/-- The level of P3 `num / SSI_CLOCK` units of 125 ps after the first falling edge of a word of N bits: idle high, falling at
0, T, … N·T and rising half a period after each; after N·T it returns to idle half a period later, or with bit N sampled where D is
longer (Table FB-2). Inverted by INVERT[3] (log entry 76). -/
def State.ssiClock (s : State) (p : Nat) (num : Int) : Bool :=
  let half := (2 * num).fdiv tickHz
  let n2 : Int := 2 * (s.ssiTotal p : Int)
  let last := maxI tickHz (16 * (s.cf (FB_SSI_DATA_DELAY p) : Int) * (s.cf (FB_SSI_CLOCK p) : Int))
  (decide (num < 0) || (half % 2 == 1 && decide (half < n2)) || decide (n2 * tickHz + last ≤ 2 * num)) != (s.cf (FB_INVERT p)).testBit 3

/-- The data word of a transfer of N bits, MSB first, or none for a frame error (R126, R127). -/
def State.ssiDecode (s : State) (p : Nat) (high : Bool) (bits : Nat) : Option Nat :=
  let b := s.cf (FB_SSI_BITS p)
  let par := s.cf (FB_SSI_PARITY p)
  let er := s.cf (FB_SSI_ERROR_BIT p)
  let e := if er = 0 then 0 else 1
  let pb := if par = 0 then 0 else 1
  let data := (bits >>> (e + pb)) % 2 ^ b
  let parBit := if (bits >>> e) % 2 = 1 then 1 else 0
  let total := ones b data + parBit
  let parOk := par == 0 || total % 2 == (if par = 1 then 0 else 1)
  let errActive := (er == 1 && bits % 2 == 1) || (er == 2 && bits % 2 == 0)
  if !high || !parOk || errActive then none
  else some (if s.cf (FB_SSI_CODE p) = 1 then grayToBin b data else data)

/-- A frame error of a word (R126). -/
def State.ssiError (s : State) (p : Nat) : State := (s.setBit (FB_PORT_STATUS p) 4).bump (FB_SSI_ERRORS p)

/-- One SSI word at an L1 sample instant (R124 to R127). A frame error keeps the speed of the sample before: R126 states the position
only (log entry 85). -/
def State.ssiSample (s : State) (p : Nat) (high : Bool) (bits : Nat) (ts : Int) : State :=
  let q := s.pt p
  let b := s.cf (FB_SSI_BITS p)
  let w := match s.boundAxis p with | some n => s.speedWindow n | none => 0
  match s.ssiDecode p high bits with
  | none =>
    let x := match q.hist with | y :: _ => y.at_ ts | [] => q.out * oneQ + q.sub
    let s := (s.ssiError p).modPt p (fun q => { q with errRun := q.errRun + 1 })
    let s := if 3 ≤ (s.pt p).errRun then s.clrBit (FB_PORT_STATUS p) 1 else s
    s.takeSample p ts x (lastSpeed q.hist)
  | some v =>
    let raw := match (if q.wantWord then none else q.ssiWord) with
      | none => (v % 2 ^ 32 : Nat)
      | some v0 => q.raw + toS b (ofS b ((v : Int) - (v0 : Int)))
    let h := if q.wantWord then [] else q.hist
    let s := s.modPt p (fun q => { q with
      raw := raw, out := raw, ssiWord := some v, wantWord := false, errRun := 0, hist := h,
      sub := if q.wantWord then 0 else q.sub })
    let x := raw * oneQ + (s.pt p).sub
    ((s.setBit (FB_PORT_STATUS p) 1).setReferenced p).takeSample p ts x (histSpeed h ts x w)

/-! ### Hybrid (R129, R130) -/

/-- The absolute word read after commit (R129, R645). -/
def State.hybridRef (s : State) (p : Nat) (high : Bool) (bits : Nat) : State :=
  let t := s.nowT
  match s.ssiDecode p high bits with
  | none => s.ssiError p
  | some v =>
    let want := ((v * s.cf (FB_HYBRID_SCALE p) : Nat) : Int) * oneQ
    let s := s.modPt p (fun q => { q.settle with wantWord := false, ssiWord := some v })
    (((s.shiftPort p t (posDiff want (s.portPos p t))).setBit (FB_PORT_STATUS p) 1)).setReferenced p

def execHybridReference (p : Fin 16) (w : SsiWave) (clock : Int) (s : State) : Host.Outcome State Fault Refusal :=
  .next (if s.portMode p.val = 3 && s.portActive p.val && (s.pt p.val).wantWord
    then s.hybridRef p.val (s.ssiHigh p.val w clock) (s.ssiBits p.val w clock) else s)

+--

_TASK REQUIREMENTS_.
The word is "takeSample". Copy every line above where it appears.

_ANSWER BOX_.
    s.takeSample p ts x (lastSpeed q.hist)
    ((s.setBit (FB_PORT_STATUS p) 1).setReferenced p).takeSample p ts x (histSpeed h ts x w)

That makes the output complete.